There are sometimes situations where an employer retaliates against them because the worker complained about being incorrectly classified. This can lead to the worker losing rights employees have, such as payment for overtime. This can be considered either discrimination or retaliation. The worker has the ability to officially lodge a complaint with the office of the Labor Commissioner for being discriminated or retaliated against. However, the Labor Commissioner has no authority to get involved in a situation where a worker is actually an independent contractor. A worker can sue against the hiring entity if they do not want to file a complaint with the office of the Labor Commissioner.
There is no grace period for employers when it comes to paying payroll taxes due. They will be required to pay given the number of employees within their company as of 1/1/20. If an employer has not registered with EDD as a unit of employment, they should register and start to file and pay taxes owed.
EDD determines employment status by conducting an audit in regards to employment taxes. It can also make a determination on an Unemployment or State Disability Insurance benefits claim. When there was work that was done before 1/1/20, a worker’s employment status is decided by what the current provisions within the Unemployment Insurance Code section 621(b) are. This section demands EDD apply the Borello test to make a determination. When work has been done on or after 1/1/20, EDD determines a worker’s employment status differently. It looks at the results of the test noted within AB 5. When determining independent contractor vs employee, EDD now use the ABC test but not exclusively.
Yes, there are. The Unemployment Insurance Code includes exclusions for some kinds of services from its definition of what employment is. This will affect a worker who is able to receive Unemployment Insurance benefits. Even after AB 5 becomes codified, these exclusions will stay in effect.
Yes, they do. If the EDD were to discover that a worker is being misclassified as an independent contractor instead of an employee, there are major risks.
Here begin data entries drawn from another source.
-- ==== Sys2Proof/Machine/Changes.lean ====
section
/-! DEFINITION. What a change does when it becomes visible at its epoch boundary (R19, R20, spec/01_architecture.md). -/

namespace Sys2Proof.Machine

/-- A rule version becomes current (R126, R129). -/
def State.applyVersion (s : State) (v : BitVec 16) : State :=
  { s with rules := { s.rules with older := s.rules.older ++ [s.rules.current], current := v
                                   coming := s.rules.coming.filter fun (e : BitVec 16 × Nat) => e.1 != v } }

/-- A multicast group set (R249). -/
def State.applyMcast (s : State) (group : Nat) (self : Bool) (members : List Nat) : State :=
  s.putMgroup group (some { self := self, lists := listsOf members })

/-- The device leaves ISOLATED only at reset (R430). -/
def State.leave (s t : State) : State := if s.cmd.dev = .isolated then s else t

/-- A change of R19 made visible. -/
def State.applyChange (s : State) (c : Change) : State :=
  match c with
  | .devState st => s.leave { s with cmd.dev := st }
  | .cpuMap q r => s.applyCpuMap q r
  | .portMode o rate mask => s.applyPortMode o rate mask
  | .portConfig p r f => s.applyPortConfig p r f
  | .portEnable p on => s.applyPortEnable p on
  | .narrow p => s.applyNarrow p
  | .tableCreate t r => s.applyTableCreate t r
  | .tableDelete t => s.applyTableDelete t
  | .emProfile p r => s.applyEmProfile p r
  | .lpmProfile p r => s.applyLpmProfile p r
  | .nextHop t => s.applyNextHop t
  | .upkeep t r f => s.applyUpkeep t r f
  | .version v => s.applyVersion v
  | .queueMode o q => s.applyQueueMode o q
  | .queueSched q r f => s.applyQueueSched q r f
  | .shaper p i r => s.applyShaper p i r
  | .portSched p r f => s.applyPortSched p r f
  | .tcMap p m => s.applyTcMap p m
  | .gateList p l => s.applyGateList p l
  | .gateClear p => s.applyGateClear p
  | .pools sz pu => s.applyPools sz pu
  | .queueAdmit q r f => s.applyAdmit q r f
  | .pg p pr a b c => s.applyPg p pr a b c
  | .elemStop e l => s.applyElemStop e l
  | .elemRestore e => s.applyElemRestore e
  | .mcastSet g self l => s.applyMcast g self l
  | .mcastDelete g => s.putMgroup g none
  | .cutThrough p en st => s.applyCutThrough p en st
  | .timePort p r f => s.applyTimePort p r f
  | .cipherPort p r f => s.applyCipherPort p r f
  | .scSet sc d rp w t => s.applyScSet sc d rp w t
  | .scDelete sc d => s.applyScDelete sc d
  | .saInstall p k => s.applySaInstall p k
  | .saDelete sc d an => s.applySaDelete sc d an
  | .saSelect sc an => s.applySaSelect sc an
  | .stream k r f fm => s.applyStream k r f fm
  | .report q r f => s.applyReport q r f
  | .ioam n td ns => s.applyIoam n td ns
  | .opHost op => s.applyHost op
  | .opPoint op cause => s.applyPoint op cause
  | .thermal => s.applyThermal
  | .dormant w => s.leave (s.applyDormant w)
  | .compat f => s.applyCompat f
  | .pipeRetire g => s.applyPipeRetire g
  | .pipeRestore g => s.applyPipeRestore g
  | .sliceFence n => s.applySliceFence n
  | .replicaFence k => s.applyReplicaFence k
  | .unitUnfence u => s.applyUnfence u
  | .bankDetach p b => s.applyBankDetach p b
  | .bankRestore p b => s.applyBankRestore p b
  | .spareStart st b back => s.applySpareStart st b back
  | .cipherFence e => s.fenceCipher e
  | .laneRestore l ok => s.restoreLane l ok
  | .spareSwitch st g b back => s.applySpareSwitch st g b back
  | .isolate => s.applyIsolate
  | .detach => s.applyDetach
  | .roleSwap => s.applyRoleSwap
  | .drain on => s.applyDrain on
  | .resyncEnd c n => s.applyResyncEnd c n

/-- Changes in order. -/
def State.applyAll (s : State) (l : List Change) : State := l.foldl State.applyChange s

end Sys2Proof.Machine
end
The hiring entity has certain obligations it must adhere to, according to the Unemployment Insurance Code. The risks include not paying enough for taxes owed and needing to pay the payroll taxes of their employees. Both of these risks can result in some rather high penalties and/or interest. The financial risks and harm is severe for an employer to categorize a worker as an independent contractor vs employee.
Yes, there are. Tax implications exist when a worker gets classified as an independent contractor. This is for federal and state tax purposes. There is an entity in the state of California that is responsible for the administration of personal income and franchise tax. The Franchise Tax Board, being this entity, offers guidance on answering this question. Depending on whether a worker is an employee or independent contract, different requirements to report taxes and file requirements are in place. The Franchise Tax Board has additional information on these requirements. For many employers, there are financial benefits for categorizing a worker as an independent contractor vs employee.
Yes, a worker can be considered to be an employee within the state of California, even if this is not the case when it comes to federal law. The reason for this is that tests which are utilized to ascertain employee status are different from those utilized when the federal law is considered. Federally, one way the determination of employee status is made is by using the Fair Labor Standards Act (FLSA). Federal laws complicates determining independent contractor vs employee.